In times of questioning… Part 1

In this time of questioning, one must ask, “What is Your will Father?” When all else seems to be lost in the time of confusion, one must ask, “Will You clear the way?” Yet, here I sit typing away wondering about the days to come. Not because I doubt His plan for us, rather what do I do to be obedient to Him.  When you don’t know what to do, what is the best option? Wait. Wait. Wait.  Wait until His path is illuminated. Wait until He tells us what to do. What until there is peace in the decision-making process.  So how am I going to do that??? I don’t honestly know.

These past few weeks have been really hard.  Challenging and frustrating. Scary and sorrowful.

I homeschool two of our three children. We have had an amazing year. A quote from Charles Dickens comes to mind, “It was the best of times, it was the worst of times…” Homeschool can be just that! Amazing and wonderful most days, but there are days I want to snatch them bald to be perfectly honest.  (They still have all of their hair 😉

Last week, my daughter’s computer crashed.  The one that she has been using for all of her school curriculum. In my 40+ years, I have NEVER had a computer crash. Needless to say, we lost everything. Why now?
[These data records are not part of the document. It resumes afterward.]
/-! ### `Dev.useFree` -/

@[simp] theorem useFree_regs : (d.useFree).regs = d.regs := (rfl)
@[simp] theorem useFree_hold : (d.useFree).hold = d.hold := (rfl)
@[simp] theorem useFree_mem : (d.useFree).mem = d.mem := (rfl)
@[simp] theorem useFree_bad : (d.useFree).bad = d.bad := (rfl)
@[simp] theorem useFree_soft : (d.useFree).soft = d.soft := (rfl)
@[simp] theorem useFree_rdata : (d.useFree).rdata = d.rdata := (rfl)
@[simp] theorem useFree_out : (d.useFree).out = d.out := (rfl)
@[simp] theorem useFree_snap : (d.useFree).snap = d.snap := (rfl)
@[simp] theorem useFree_tim : (d.useFree).tim = d.tim := (rfl)
@[simp] theorem useFree_flt : (d.useFree).flt = d.flt := (rfl)
@[simp] theorem useFree_hq : (d.useFree).hq = d.hq := (rfl)
@[simp] theorem useFree_xlt : (d.useFree).xlt = d.xlt := (rfl)
@[simp] theorem useFree_cal : (d.useFree).cal = d.cal := (rfl)
@[simp] theorem useFree_rng : (d.useFree).rng = d.rng := (rfl)
@[simp] theorem useFree_str : (d.useFree).str = d.str := (rfl)
@[simp] theorem useFree_mgmt : (d.useFree).mgmt = d.mgmt := (rfl)
@[simp] theorem useFree_fwd : (d.useFree).fwd = d.fwd := (rfl)
@[simp] theorem useFree_dma : (d.useFree).dma = d.dma := (rfl)
@[simp] theorem useFree_sol : (d.useFree).sol = d.sol := (rfl)
@[simp] theorem useFree_mbx : (d.useFree).mbx = d.mbx := (rfl)
@[simp] theorem useFree_pwr : (d.useFree).pwr = d.pwr := (rfl)
@[simp] theorem useFree_ports : (d.useFree).ports = d.ports := (rfl)
@[simp] theorem useFree_frames : (d.useFree).frames = d.frames := (rfl)
@[simp] theorem useFree_nextFrame : (d.useFree).nextFrame = d.nextFrame := (rfl)

/-! ### `Dev.raise` -/

@[simp] theorem raise_regs (k u kind addr : Nat) : (d.raise k u kind addr).regs = d.regs := (rfl)
@[simp] theorem raise_hold (k u kind addr : Nat) : (d.raise k u kind addr).hold = d.hold := (rfl)
@[simp] theorem raise_mem (k u kind addr : Nat) : (d.raise k u kind addr).mem = d.mem := (rfl)
@[simp] theorem raise_bad (k u kind addr : Nat) : (d.raise k u kind addr).bad = d.bad := (rfl)
@[simp] theorem raise_soft (k u kind addr : Nat) : (d.raise k u kind addr).soft = d.soft := (rfl)
@[simp] theorem raise_rdata (k u kind addr : Nat) : (d.raise k u kind addr).rdata = d.rdata := (rfl)
@[simp] theorem raise_out (k u kind addr : Nat) : (d.raise k u kind addr).out = d.out := (rfl)
@[simp] theorem raise_free (k u kind addr : Nat) : (d.raise k u kind addr).free = d.free := (rfl)
@[simp] theorem raise_snap (k u kind addr : Nat) : (d.raise k u kind addr).snap = d.snap := (rfl)
@[simp] theorem raise_tim (k u kind addr : Nat) : (d.raise k u kind addr).tim = d.tim := (rfl)
@[simp] theorem raise_hq (k u kind addr : Nat) : (d.raise k u kind addr).hq = d.hq := (rfl)
@[simp] theorem raise_xlt (k u kind addr : Nat) : (d.raise k u kind addr).xlt = d.xlt := (rfl)
@[simp] theorem raise_cal (k u kind addr : Nat) : (d.raise k u kind addr).cal = d.cal := (rfl)
@[simp] theorem raise_rng (k u kind addr : Nat) : (d.raise k u kind addr).rng = d.rng := (rfl)
@[simp] theorem raise_str (k u kind addr : Nat) : (d.raise k u kind addr).str = d.str := (rfl)
@[simp] theorem raise_mgmt (k u kind addr : Nat) : (d.raise k u kind addr).mgmt = d.mgmt := (rfl)
@[simp] theorem raise_fwd (k u kind addr : Nat) : (d.raise k u kind addr).fwd = d.fwd := (rfl)
@[simp] theorem raise_dma (k u kind addr : Nat) : (d.raise k u kind addr).dma = d.dma := (rfl)
@[simp] theorem raise_sol (k u kind addr : Nat) : (d.raise k u kind addr).sol = d.sol := (rfl)
@[simp] theorem raise_mbx (k u kind addr : Nat) : (d.raise k u kind addr).mbx = d.mbx := (rfl)
@[simp] theorem raise_pwr (k u kind addr : Nat) : (d.raise k u kind addr).pwr = d.pwr := (rfl)
@[simp] theorem raise_ports (k u kind addr : Nat) : (d.raise k u kind addr).ports = d.ports := (rfl)
@[simp] theorem raise_frames (k u kind addr : Nat) : (d.raise k u kind addr).frames = d.frames := (rfl)
@[simp] theorem raise_nextFrame (k u kind addr : Nat) : (d.raise k u kind addr).nextFrame = d.nextFrame := (rfl)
We had some options. Option 1 was send the hard drive to a team of specialists in a white room where they would take apart every little minute piece of our hard drive to try to save the data, to the cost of $600-$1000.  Or option 2, (which we chose) was to replace the hard drive and lose everything.  EVERYTHING! All of her work since August was gone.

That left us with a very creative fun week of letter writing, cooking and library trips, to check out our weekly 60 plus books.  Though the computer was returned in perfect working order, I am bummed about the loss of her hard work.

We then received word that our health insurance policy was expiring, and they were not going to be renewing our policy. WHAT? Ok. Now what?  After doing research, finding an agent, and meeting at a local restaurant, we find that our income doesn’t support the need we have.  Swallow. Deep breath. God has this under control. He really does. Yes. He. Does. I continually tell myself. HE DOES. Full time work may be calling me out of the home.  God knows. He does.

That same week, my littlest runs in from the shop yelling that there is something wrong with one of our cats.  He had been sick, but not for long, and I had a feeling that Mr. Pickles wasn’t going to live much longer. Within moments of that conversation, he had passed away.  Sadly, their little hearts were throbbing in and their cries of hysterical pain echoed across the open area between the shop and our home.

Typically we have to bury an animal quickly, but daddy wasn’t home and I couldn’t break the rocky ground with the shovel. As hard as I tried, I just couldn’t get a hole started. The questions came from the kids, “Why did this happen to Mr. Pickles?” “Why couldn’t we have one more week?”

Helping children whilst crying yourself, isn’t always effective.  Through the tears and struggle, we made it through the day. Daddy came home and we buried Mr. Pickles.img_1054

I will close this post by saying this, life isn’t easy. Pain comes and hearts that once beat strongly, are snuffed out. Exhaustion is getting the best of me so I will close. Part 2 will not be far behind.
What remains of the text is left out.